The Cultural Politics of U.S. Immigration PDF Download

Are you looking for read ebook online? Search for your book and save it on your Kindle device, PC, phones or tablets. Download The Cultural Politics of U.S. Immigration PDF full book. Access full book title The Cultural Politics of U.S. Immigration by Leah Perry. Download full books in PDF and EPUB format.

The Cultural Politics of U.S. Immigration

The Cultural Politics of U.S. Immigration PDF Author: Leah Perry
Publisher: NYU Press
ISBN: 1479880795
Category : Social Science
Languages : en
Pages : 299

Book Description
How the immigration policies and popular culture of the 1980's fused to shape modern views on democracy In the 1980s, amid increasing immigration from Latin America, the Caribbean, and Asia, the circle of who was considered American seemed to broaden, reflecting the democratic gains made by racial minorities and women. Although this expanded circle was increasingly visible in the daily lives of Americans through TV shows, films, and popular news media, these gains were circumscribed by the discourse that certain immigrants, for instance single and working mothers, were feared, censured, or welcomed exclusively as laborers. In The Cultural Politics of U.S. Immigration, Leah Perry argues that 1980s immigration discourse in law and popular media was a crucial ingredient in the cohesion of the neoliberal idea of democracy. Blending critical legal analysis with a feminist media studies methodology over a range of sources, including legal documents, congressional debates, and popular media, such as Golden Girls, Who’s the Boss?, Scarface, and Mi Vida Loca, Perry shows how even while “multicultural” immigrants were embraced, they were at the same time disciplined through gendered discourses of respectability. Examining the relationship between law and culture, this book weaves questions of legal status and gender into existing discussions about race and ethnicity to revise our understanding of both neoliberalism and immigration.
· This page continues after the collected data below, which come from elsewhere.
-- ==== Sys2Proof/Certificates/Slice0/Obligations.lean ====
section
/-! DEFINITION. The statements for the provers. `s.settled n` and `s.next n` are how a command ends: the queue as it was, the
node `n` with the waiting pops that it serves over (`settled` only), the byte maps in canonical form; `SettledKeepsTheNode`
and `CanonicalBytesReadTheSame` say what that leaves of `n`. An equation `exec c s = s.settled n` therefore says the result,
that the command completes, and that whatever `n` does not change stays. -/

open Sys2Proof Sys2Proof.Machine

namespace Sys2Proof.Claims

/-- An F1 instruction whose result `g` goes to s(rd), poisoned where a source is (06 R186); PC + 1. -/
def ScalarF1 (c : Thr → F1 → Instr) (op fn : Nat) (legal : F1 → Bool) (srcs consumed : F1 → List Dst) (g : F1 → Thread → W64) : Prop :=
  ∀ (s : State) (th : Thr) (f : F1) (t : Thread) (x : Ctx),
    f.rsv = 0 → legal f = true → Issues s th (encF1 op fn f) t x → Landed s th (sDst f.rd.toNat :: srcs f) → Clean t (consumed f) →
    exec (c th f) s = becomes s th (t.setS f.rd.toNat (g f t) ((srcs f).any t.poisoned)).step

/-- Two scalar sources. -/
def Binary (c : Thr → F1 → Instr) (op fn : Nat) (g : W64 → W64 → W64) : Prop :=
  ScalarF1 c op fn (fun _ => true) (fun f => [.s f.ra.toNat, .s f.rb.toNat]) (fun _ => []) fun f t => g (t.getS f.ra.toNat) (t.getS f.rb.toNat)

/-- One scalar source. -/
def Unary (c : Thr → F1 → Instr) (op fn : Nat) (g : W64 → W64) : Prop :=
  ScalarF1 c op fn (fun _ => true) (fun f => [.s f.ra.toNat]) (fun _ => []) fun f t => g (t.getS f.ra.toNat)

/-- A scalar source and the sign-extended immediate. -/
def Immediate (c : Thr → F2 → Instr) (fn : Nat) (legal : F2 → Bool) (g : W64 → Int → W64) : Prop :=
  ∀ (s : State) (th : Thr) (f : F2) (t : Thread) (x : Ctx),
    f.rsv = 0 → legal f = true → Issues s th (encF2 0x20 fn f) t x → Landed s th [sDst f.rd.toNat, .s f.ra.toNat] →
    exec (c th f) s = becomes s th (t.setS f.rd.toNat (g (t.getS f.ra.toNat) f.imm.toInt) (t.poisoned (.s f.ra.toNat))).step

/-- A scalar floating-point operation over the low bits of its sources. -/
def Floating (c : Thr → F1 → Instr) (fn : Nat) (g : Fmt → Nat → Nat → Nat) : Prop :=
  ScalarF1 c 0x03 fn (fun f => f.et == 10 || f.et == 11) (fun f => [.s f.ra.toNat, .s f.rb.toNat]) (fun _ => []) fun f t =>
    if f.et == 10 then BitVec.ofNat 64 (g .f32 ((t.getS f.ra.toNat).toNat % 2 ^ 32) ((t.getS f.rb.toNat).toNat % 2 ^ 32))
    else BitVec.ofNat 64 (g .f64 (t.getS f.ra.toNat).toNat (t.getS f.rb.toNat).toNat)
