/-! ### `Node.setClient` -/

@[simp] theorem Node.setClient_fuses (n : Node) (k : Nat) (x : Client) : (n.setClient k x).fuses = n.fuses := rfl
@[simp] theorem Node.setClient_qspi (n : Node) (k : Nat) (x : Client) : (n.setClient k x).qspi = n.qspi := rfl
@[simp] theorem Node.setClient_dev (n : Node) (k : Nat) (x : Client) : (n.setClient k x).dev = n.dev := rfl
@[simp] theorem Node.setClient_mgt (n : Node) (k : Nat) (x : Client) : (n.setClient k x).mgt = n.mgt := rfl
@[simp] theorem Node.setClient_power (n : Node) (k : Nat) (x : Client) : (n.setClient k x).power = n.power := rfl
@[simp] theorem Node.setClient_mbox (n : Node) (k : Nat) (x : Client) : (n.setClient k x).mbox = n.mbox := rfl
@[simp] theorem Node.setClient_log (n : Node) (k : Nat) (x : Client) : (n.setClient k x).log = n.log := rfl
@[simp] theorem Node.setClient_snap (n : Node) (k : Nat) (x : Client) : (n.setClient k x).snap = n.snap := rfl
@[simp] theorem Node.setClient_sec (n : Node) (k : Nat) (x : Client) : (n.setClient k x).sec = n.sec := rfl
@[simp] theorem Node.setClient_hif (n : Node) (k : Nat) (x : Client) : (n.setClient k x).hif = n.hif := rfl
@[simp] theorem Node.setClient_qsy (n : Node) (k : Nat) (x : Client) : (n.setClient k x).qsy = n.qsy := rfl
@[simp] theorem Node.setClient_adm (n : Node) (k : Nat) (x : Client) : (n.setClient k x).adm = n.adm := rfl
@[simp] theorem Node.setClient_index (n : Node) (k : Nat) (x : Client) : (n.setClient k x).index = n.index := rfl
@[simp] theorem Node.setClient_spokes (n : Node) (k : Nat) (x : Client) : (n.setClient k x).spokes = n.spokes := rfl
@[simp] theorem Node.setClient_sel (n : Node) (k : Nat) (x : Client) : (n.setClient k x).sel = n.sel := rfl
@[simp] theorem Node.setClient_cas (n : Node) (k : Nat) (x : Client) : (n.setClient k x).cas = n.cas := rfl
@[simp] theorem Node.setClient_store_ops (n : Node) (k : Nat) (x : Client) : (n.setClient k x).store.ops = n.store.ops := rfl
@[simp] theorem Node.setClient_store_engines (n : Node) (k : Nat) (x : Client) : (n.setClient k x).store.engines = n.store.engines := rfl
@[simp] theorem Node.setClient_store_held (n : Node) (k : Nat) (x : Client) : (n.setClient k x).store.held = n.store.held := rfl
@[simp] theorem Node.setClient_store_remap (n : Node) (k : Nat) (x : Client) : (n.setClient k x).store.remap = n.store.remap := rfl
@[simp] theorem Node.setClient_store_clients (n : Node) (k : Nat) (x : Client) : (n.setClient k x).store.clients = KList.put n.store.clients k x := rfl
@[simp] theorem Node.setClient_store_locks (n : Node) (k : Nat) (x : Client) : (n.setClient k x).store.locks = n.store.locks := rfl
@[simp] theorem Node.setClient_store_nload (n : Node) (k : Nat) (x : Client) : (n.setClient k x).store.nload = n.store.nload := rfl
@[simp] theorem Node.setClient_store_lapses (n : Node) (k : Nat) (x : Client) : (n.setClient k x).store.lapses = n.store.lapses := rfl
@[simp] theorem Node.setClient_store_cxlWaits (n : Node) (k : Nat) (x : Client) : (n.setClient k x).store.cxlWaits = n.store.cxlWaits := rfl
@[simp] theorem Node.setClient_store_bwWaits (n : Node) (k : Nat) (x : Client) : (n.setClient k x).store.bwWaits = n.store.bwWaits := rfl
@[simp] theorem Node.setClient_store_bwItems (n : Node) (k : Nat) (x : Client) : (n.setClient k x).store.bwItems = n.store.bwItems := rfl
@[simp] theorem Node.setClient_mem (n : Node) (k : Nat) (x : Client) : (n.setClient k x).mem = n.mem := rfl
@[simp] theorem Node.setClient_flash (n : Node) (k : Nat) (x : Client) : (n.setClient k x).flash = n.flash := rfl
@[simp] theorem Node.setClient_links (n : Node) (k : Nat) (x : Client) : (n.setClient k x).links = n.links := rfl
@[simp] theorem Node.setClient_fabric (n : Node) (k : Nat) (x : Client) : (n.setClient k x).fabric = n.fabric := rfl
@[simp] theorem Node.setClient_peloton (n : Node) (k : Nat) (x : Client) : (n.setClient k x).peloton = n.peloton := rfl
@[simp] theorem Node.setClient_regs (n : Node) (k : Nat) (x : Client) : (n.setClient k x).regs = n.regs := rfl
@[simp] theorem Node.setClient_out (n : Node) (k : Nat) (x : Client) : (n.setClient k x).out = n.out := rfl
@[simp] theorem Node.setClient_clk (n : Node) (k : Nat) (x : Client) : (n.setClient k x).clk = n.clk := rfl
@[simp] theorem Node.setClient_freeCtr (n : Node) (k : Nat) (x : Client) : (n.setClient k x).freeCtr = n.freeCtr := rfl
@[simp] theorem Node.setClient_nextId (n : Node) (k : Nat) (x : Client) : (n.setClient k x).nextId = n.nextId := rfl
@[simp] theorem Node.setClient_thread' (n : Node) (k : Nat) (x : Client) (j : Nat) : (n.setClient k x).thread j = n.thread j := rfl
@[simp] theorem Node.setClient_ctx' (n : Node) (k : Nat) (x : Client) (j : Nat) : (n.setClient k x).ctx j = n.ctx j := rfl
@[simp] theorem Node.setClient_acc' (n : Node) (k : Nat) (x : Client) (j : Nat) : (n.setClient k x).acc j = n.acc j := rfl
@[simp] theorem Node.setClient_reg' (n : Node) (k : Nat) (x : Client) (m : RegName) (j : Nat) : (n.setClient k x).reg m j = n.reg m j := rfl
@[simp] theorem Node.setClient_queue' (n : Node) (k : Nat) (x : Client) (j : Nat) : (n.setClient k x).queue j = n.queue j := rfl
@[simp] theorem Node.setClient_qcfg' (n : Node) (k : Nat) (x : Client) (j : Nat) : (n.setClient k x).qcfg j = n.qcfg j := rfl
@[simp] theorem Node.setClient_sync' (n : Node) (k : Nat) (x : Client) (j : Nat) : (n.setClient k x).sync j = n.sync j := rfl
@[simp] theorem Node.setClient_cliId' (n : Node) (k : Nat) (x : Client) (j : Nat) : (n.setClient k x).cliId j = n.cliId j := rfl
@[simp] theorem Node.setClient_slot' (n : Node) (k : Nat) (x : Client) (j : Nat) : (n.setClient k x).slot j = n.slot j := rfl
@[simp] theorem Node.setClient_tile' (n : Node) (k : Nat) (x : Client) (j : Nat) : (n.setClient k x).tile j = n.tile j := rfl
@[simp] theorem Node.setClient_port' (n : Node) (k : Nat) (x : Client) (j : Nat) : (n.setClient k x).port j = n.port j := rfl
@[simp] theorem Node.setClient_job' (n : Node) (k : Nat) (x : Client) (j : Nat) : (n.setClient k x).job j = n.job j := rfl
@[simp] theorem Node.setClient_session' (n : Node) (k : Nat) (x : Client) (j : Nat) : (n.setClient k x).session j = n.session j := rfl
@[simp] theorem Node.setClient_ten' (n : Node) (k : Nat) (x : Client) (j : Nat) : (n.setClient k x).ten j = n.ten j := rfl
@[simp] theorem Node.setClient_kslot' (n : Node) (k : Nat) (x : Client) (j : Nat) : (n.setClient k x).kslot j = n.kslot j := rfl
@[simp] theorem Node.setClient_region' (n : Node) (k : Nat) (x : Client) (p g : Nat) : (n.setClient k x).region p g = n.region p g := rfl
@[simp] theorem Node.setClient_read' (n : Node) (k : Nat) (x : Client) (p c w : Nat) : (n.setClient k x).read p c w = n.read p c w := rfl
@[simp] theorem Node.setClient_dataUp' (n : Node) (k : Nat) (x : Client) : (n.setClient k x).dataUp = n.dataUp := rfl
@[simp] theorem Node.setClient_linksUp' (n : Node) (k : Nat) (x : Client) : (n.setClient k x).linksUp = n.linksUp := rfl
@[simp] theorem Node.setClient_now' (n : Node) (k : Nat) (x : Client) : (n.setClient k x).now = n.now := rfl
@[simp] theorem Node.setClient_fixedSlot' (n : Node) (k : Nat) (x : Client) : (n.setClient k x).fixedSlot = n.fixedSlot := rfl
@[simp] theorem Node.setClient_auditOk' (n : Node) (k : Nat) (x : Client) : (n.setClient k x).auditOk = n.auditOk := rfl
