-- ==== Sys2Proof/Tests/Slice0.lean ====
section
/-! SUPPORT. Tests: what WellFormed refuses, words of the instruction set, single steps with results from the spec, and for
each obligation with hypotheses a witness: concrete states and operands that meet them, clause by clause. A witness names the
obligation and lists its clauses in order. -/

namespace Sys2Proof.Tests

set_option maxRecDepth 20000
set_option Elab.async false

open Sys2Proof Sys2Proof.Machine Sys2Proof.Claims

/-! ## Small states -/

/-- A state with a node and an empty queue. -/
def at' (n : Node) : State := { node := n, pending := [] }

def n0 : Node := Node.reset

/-- The first thread of the first hub. -/
def th0 : Thr := ⟨0, 0, 0⟩

/-- A context of tenant 5, or of another owner, that runs one thread. -/
def ctx5 : Ctx :=
  { owner := 5, job := none, adm := none, op := 0x10, deadline := none, hub := 0, threads := [0], gangSize := 1, lists := [], pins := [], held := []
    slotRefs := [], query := none, gangStart := 0 }

/-- A thread at the last word of its program, with s1 = 3 and s2 = 2^64 - 1, and one local page. -/
def t5 : Thread :=
  { ctx := 7, member := 0, lo := 0, hi := 100, lsize := 1, pc := 99, s := [(1, 3), (2, BitVec.allOnes 64)], v := [], k := [], h := [], sPoison := []
    vPoison := [], lstat := 0, job := none, boundAt := 0, sram := [], filterAt := none, wait := none, waitRd := 0, captures := [], lutHigh := [] }

/-- A node on which a thread runs. -/
def run (n : Node) (t : Thread) (x : Ctx) : Node := (n.setCtx 7 x).setThread 0 t

def base : State := at' (run n0 t5 ctx5)

/-- The thread after a command. -/
def after (c : Instr) (s : State) : Option Thread := match exec c s with
  | .next t => t.node.thread 0
  | _ => none

def sAfter (c : Instr) (s : State) (r : Nat) : Option W64 := (after c s).map fun t => t.getS r

/-- The node after a command. -/
def nodeAfter (c : Instr) (s : State) : Node := match exec c s with
  | .next t => t.node
  | _ => s.node

/-! ## WellFormed refuses an ill-formed command of each kind -/

def f1 : F1 := { rd := 3, ra := 1, rb := 2, rc := 0, k := 0, mz := 0, et := 0, rsv := 0 }
def f2 : F2 := { rd := 3, ra := 1, imm := 5, rsv := 0 }
def f3 : F3 := { rd := 3, ra := 1, rb := 0, sc := 0, sp := 0, x := 0, k := 0, ord := 0, disp := 5 }
def f4 : F4 := { ra := 1, rb := 2, rc := 0, h := 0, k := 0, fl := 0, imm := 0 }
def f5 : F5 := { rd := 3, imm := 5 }
def pkt : Packet :=
  { ptype := 1, poison := false, len := 8, job := 0, dst := 0, src := 1, tag := 0, cls := 0, status := 0, load := 0, hops := 0, addr := 0, sinc := 1
    data := [], port := 0 }

theorem test_wf_accepts : (Instr.add th0 f1).wf = true ∧ (Instr.registerWrite .pf 8 8 (2 ^ 64 - 1)).wf = true ∧ (Instr.rd pkt).wf = true
    ∧ (Instr.replicaLagExceeded 1024 0).wf = true := by decide
theorem test_wf_refuses_reserved_bits : (Instr.add th0 { f1 with rsv := 1 }).wf = false ∧ (Instr.addi th0 { f2 with rsv := 0x80 }).wf = false := by decide
theorem test_wf_refuses_widths : (Instr.registerWrite .pf 4 8 0).wf = false ∧ (Instr.registerRead .pf 2 4).wf = false
    ∧ (Instr.regRead 0 0 2).wf = false := by decide
theorem test_wf_refuses_values : (Instr.registerWrite .pf 0 4 (2 ^ 32)).wf = false ∧ (Instr.regWrite 0 0 8 (2 ^ 64)).wf = false := by decide
theorem test_wf_refuses_owners : (Instr.regionUnmapComplete 1025 0).wf = false ∧ (Instr.replicaLagExceeded 1025 0).wf = false := by decide
theorem test_wf_refuses_packets : (Instr.rd { pkt with len := 257 }).wf = false ∧ (Instr.wr { pkt with dst := 32768 }).wf = false
    ∧ (Instr.faultNote { pkt with load := 16 }).wf = false := by decide

/-! ## The table gives no bits -/

theorem test_no_word_spells_a_command : decodeTableWord 0 0 = none ∧ decodeTableWord 64 (2 ^ 64 - 1) = none := by decide

/-! ## Words of 06 Table 6.7, written out -/

/-- ADD s3, s1, s2: opcode 0x01, function 0. -/
theorem test_word_add : encF1 0x01 0 f1 = 0b0000001_000000_000011_000001_000010_000000_000_0_0000_0000000000000000000#64 := by decide
/-- ADDI s3, s1, 5: opcode 0x20, function 0. -/
theorem test_word_addi : encF2 0x20 0 f2 = 0b0100000_00000_000011_000001_00000000_00000000000000000000000000000101#64 := by decide
/-- LD.W s3, [s1 + 5]: opcode 0x40, function 4. -/
theorem test_word_ldw : encF3 0x40 4 f3 = 0b1000000_00100_000011_000001_000000_00_0_0_000_00_0000000000000000000000101#64 := by decide
/-- SCAN.EX: opcode 0x59, function 2. -/
theorem test_word_scanex : encF4 0x59 2 { f4 with fl := 0x41, imm := 0x80 } =
    0b1011001_00010_000001_000010_000000_00_000_0000001000001_0000000010000000#64 := by decide
/-- LI s3, 5: opcode 0x70, function 0. -/
theorem test_word_li : encF5 0x70 0 f5 = 0b1110000_000011_000_000000000000000000000000000000000000000000000101#64 := by decide

/-! ## Single steps of a thread, with results from 06 -/

theorem test_add_wraps : sAfter (.add th0 f1) base 3 = some 2#64 := by decide +kernel
theorem test_sltu : sAfter (.sltu th0 f1) base 3 = some 1#64 := by decide +kernel
theorem test_slt : sAfter (.slt th0 f1) base 3 = some 0#64 := by decide +kernel
theorem test_div_by_zero : sAfter (.div th0 { f1 with rb := 5 }) base 3 = some (BitVec.allOnes 64) := by decide +kernel
theorem test_rem_by_zero : sAfter (.rem th0 { f1 with rb := 5 }) base 3 = some 3#64 := by decide +kernel
theorem test_sra_negative : sAfter (.sra th0 { f1 with ra := 2, rb := 1 }) base 3 = some (BitVec.allOnes 64) := by decide +kernel
theorem test_s0_discards : sAfter (.add th0 { f1 with rd := 0 }) base 0 = some 0#64 := by decide +kernel
theorem test_addi : sAfter (.addi th0 f2) base 3 = some 8#64 := by decide +kernel
theorem test_pc_wraps : (after (.jal th0 { f2 with imm := -100 }) base).map (·.pc) = some 32767 := by decide +kernel
theorem test_branch_taken : (after (.bltu th0 { f2 with rd := 2, imm := -9 }) base).map (·.pc) = some 90 := by decide +kernel
theorem test_branch_not_taken : (after (.blt th0 { f2 with rd := 2, imm := -9 }) base).map (·.pc) = some 100 := by decide +kernel
theorem test_reserved_bit_faults : after (.add th0 { f1 with rsv := 1 }) base = none
    ∧ KList.getD (nodeAfter (.add th0 { f1 with rsv := 1 }) base).spokes.pfaultCnt 0 0 = 1 := by decide +kernel
theorem test_store_then_load : (after (.stW th0 { f3 with rd := 2, ra := 0, disp := 8 }) base).map (fun t => t.localRead 7 6)
    = some [0, 255, 255, 255, 255, 0] := by decide +kernel
theorem test_load_sign_extends :
    sAfter (.ldB th0 { f3 with ra := 0, disp := 9 }) (at' (run n0 { t5 with sram := [(9, 0x80)] } ctx5)) 3 = some 0xFFFFFFFFFFFFFF80#64
    ∧ sAfter (.ldBu th0 { f3 with ra := 0, disp := 9 }) (at' (run n0 { t5 with sram := [(9, 0x80)] } ctx5)) 3 = some 0x80#64 := by decide +kernel

/-! ## Witnesses: Thilen scalars, vectors, control (06) -/

/-- Thread 0 runs with nothing outstanding and no poison, and the store lists no word. -/
def ready (s : State) (t : Thread) (x : Ctx) : Bool :=
  decide (s.node.thread 0 = some t) && decide (s.node.ctx t.ctx = some x) && s.node.canIssue 0 t && decide (t.lo ≤ t.pc) && decide (t.pc < t.hi)
  && !s.node.reservedAt t.pc && s.node.spokes.istore.isEmpty && s.node.spokes.accesses.isEmpty && t.sPoison.isEmpty && t.vPoison.isEmpty

theorem ready_issues {s : State} {t : Thread} {x : Ctx} (h : ready s t x = true) :
    (∀ w, Issues s th0 w t x) ∧ (∀ l, Landed s th0 l) ∧ (∀ l, Clean t l) := by
  simp only [ready, Bool.and_eq_true, decide_eq_true_eq, List.isEmpty_iff, Bool.not_eq_true'] at h
  obtain ⟨⟨⟨⟨⟨⟨⟨⟨⟨h1, h2⟩, h3⟩, h4⟩, h5⟩, h0⟩, h6⟩, h7⟩, h8⟩, h9⟩ := h
  refine ⟨fun w => ⟨h1, h2, h3, h4, h5, h0, ?_⟩, fun l r _ => ?_, fun l r _ => ?_⟩
  · simp [Node.fetched, h6, KList.find?]
  · simp [Node.pendingReg, h7]
  · cases r <;> simp [Thread.poisoned, h8, h9]

theorem ready1 {s : State} {t : Thread} {x : Ctx} {f : F1} (h : ready s t x = true) (hf : f.rsv = 0 ∧ f.k = 0 ∧ f.mz = 0) (op fn : Nat)
    (l : List (BitVec 6)) : Ready1 s th0 op fn f l t x :=
  have k := ready_issues h
  ⟨hf.1, hf.2.1, hf.2.2, k.1 _, k.2.1 _, k.2.2 _⟩

theorem ready4 {s : State} {t : Thread} {x : Ctx} {f : F4} {fl : Nat} (h : ready s t x = true) (hf : f.k = 0 ∧ f.fl.toNat &&& fl = f.fl.toNat)
    (op fn : Nat) (l : List (BitVec 6)) : Ready4 s th0 op fn f fl l t x :=
  have k := ready_issues h
  ⟨hf.1, hf.2, k.1 _, k.2.1 _, k.2.2 _⟩

theorem base_ready : ready base t5 ctx5 = true := by decide +kernel

/-- What every F1 statement of 06 assumes, with a legality that `legal` stands for. -/
def Meets1 (f : F1) (legal : Bool) : Prop :=
  f.rsv = 0 ∧ legal = true ∧ (∀ w, Issues base th0 w t5 ctx5) ∧ (∀ l, Landed base th0 l) ∧ (∀ l, Clean t5 l)

theorem meets1 {f : F1} {legal : Bool} (h : f.rsv = 0 ∧ legal = true) : Meets1 f legal := ⟨h.1, h.2, ready_issues base_ready⟩

/-- The same in format F2. -/
def Meets2 (f : F2) (legal : Bool) : Prop :=
  f.rsv = 0 ∧ legal = true ∧ (∀ w, Issues base th0 w t5 ctx5) ∧ (∀ l, Landed base th0 l) ∧ (∀ l, Clean t5 l)

theorem meets2 {f : F2} {legal : Bool} (h : f.rsv = 0 ∧ legal = true) : Meets2 f legal := ⟨h.1, h.2, ready_issues base_ready⟩

/-- The two clauses of PTEST, the second at its last vector register; every other clause assumes no more. -/
theorem witness_IntegerInstructionResults : Meets1 f1 true ∧ Meets1 f1 (f1.et == 0)
    ∧ Meets1 { f1 with et := 1, ra := 31 } (({ f1 with et := 1, ra := 31 } : F1).et == 1 && decide (({ f1 with et := 1, ra := 31 } : F1).ra.toNat < 32)) :=
  ⟨meets1 (by decide), meets1 (by decide), meets1 (by decide)⟩

/-- The shifts at their largest count, LIU at its largest immediate. -/
theorem witness_ImmediateInstructionResults : Meets2 f2 true ∧ Meets2 { f2 with imm := 63 } (decide (({ f2 with imm := 63 } : F2).imm.toNat < 64))
    ∧ Meets1 f1 (decide (({ f5 with imm := 65535 } : F5).imm.toNat < 65536)) :=
  ⟨meets2 (by decide), meets2 (by decide), meets1 (by decide)⟩

/-- Both formats; FCVT at the ends of its types. -/
theorem witness_FloatingInstructionResults :
    (∀ et ∈ ([10, 11] : List (BitVec 4)), Meets1 { f1 with et := et } (et == 10 || et == 11))
    ∧ Meets1 { f1 with et := 4, rc := 11 } (decide (4 ≤ (4 : BitVec 4).toNat ∧ (4 : BitVec 4).toNat ≤ 11 ∧ 4 ≤ (11 : BitVec 6).toNat % 16 ∧ (11 : BitVec 6).toNat % 16 ≤ 11))
    ∧ Meets1 { f1 with et := 11, rc := 4 } (decide (4 ≤ (11 : BitVec 4).toNat ∧ (11 : BitVec 4).toNat ≤ 11 ∧ 4 ≤ (4 : BitVec 6).toNat % 16 ∧ (4 : BitVec 6).toNat % 16 ≤ 11)) := by
  refine ⟨fun et h => meets1 ⟨rfl, ?_⟩, meets1 (by decide), meets1 (by decide)⟩
  simp only [List.mem_cons, List.not_mem_nil, or_false] at h
  rcases h with rfl | rfl <;> rfl

/-- Mask registers 0 and 7. -/
theorem witness_MaskInstructionResults :
    (∀ r ∈ ([0, 7] : List (BitVec 6)), Meets1 { f1 with rd := r, ra := r, rb := r } (decide (r.toNat < 8))) := by
  intro r h
  refine meets1 ⟨rfl, ?_⟩
  simp only [List.mem_cons, List.not_mem_nil, or_false] at h
  rcases h with rfl | rfl <;> rfl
The Cultural Politics of U.S. Immigration

The Cultural Politics of U.S. Immigration PDF Author: Leah Perry
Publisher: NYU Press
ISBN: 1479880795
Category : Social Science
Languages : en
Pages : 299

Book Description
How the immigration policies and popular culture of the 1980's fused to shape modern views on democracy In the 1980s, amid increasing immigration from Latin America, the Caribbean, and Asia, the circle of who was considered American seemed to broaden, reflecting the democratic gains made by racial minorities and women. Although this expanded circle was increasingly visible in the daily lives of Americans through TV shows, films, and popular news media, these gains were circumscribed by the discourse that certain immigrants, for instance single and working mothers, were feared, censured, or welcomed exclusively as laborers. In The Cultural Politics of U.S. Immigration, Leah Perry argues that 1980s immigration discourse in law and popular media was a crucial ingredient in the cohesion of the neoliberal idea of democracy. Blending critical legal analysis with a feminist media studies methodology over a range of sources, including legal documents, congressional debates, and popular media, such as Golden Girls, Who’s the Boss?, Scarface, and Mi Vida Loca, Perry shows how even while “multicultural” immigrants were embraced, they were at the same time disciplined through gendered discourses of respectability. Examining the relationship between law and culture, this book weaves questions of legal status and gender into existing discussions about race and ethnicity to revise our understanding of both neoliberalism and immigration.

Immigrant Acts

Immigrant Acts PDF Author: Lisa Lowe
Publisher: Duke University Press
ISBN: 9780822318644
Category : Literary Criticism
Languages : en
Pages : 276

Book Description
In Immigrant Acts, Lisa Lowe argues that understanding Asian immigration to the United States is fundamental to understanding the racialized economic and political foundations of the nation. Lowe discusses the contradictions whereby Asians have been included in the workplaces and markets of the U.S. nation-state, yet, through exclusion laws and bars from citizenship, have been distanced from the terrain of national culture. Lowe argues that a national memory haunts the conception of Asian American, persisting beyond the repeal of individual laws and sustained by U.S. wars in Asia, in which the Asian is seen as the perpetual immigrant, as the "foreigner-within." In Immigrant Acts, she argues that rather than attesting to the absorption of cultural difference into the universality of the national political sphere, the Asian immigrant--at odds with the cultural, racial, and linguistic forms of the nation--displaces the temporality of assimilation. Distance from the American national culture constitutes Asian American culture as an alternative site that produces cultural forms materially and aesthetically in contradiction with the institutions of citizenship and national identity. Rather than a sign of a "failed" integration of Asians into the American cultural sphere, this critique preserves and opens up different possibilities for political practice and coalition across racial and national borders. In this uniquely interdisciplinary study, Lowe examines the historical, political, cultural, and aesthetic meanings of immigration in relation to Asian Americans. Extending the range of Asian American critique, Immigrant Acts will interest readers concerned with race and ethnicity in the United States, American cultures, immigration, and transnationalism.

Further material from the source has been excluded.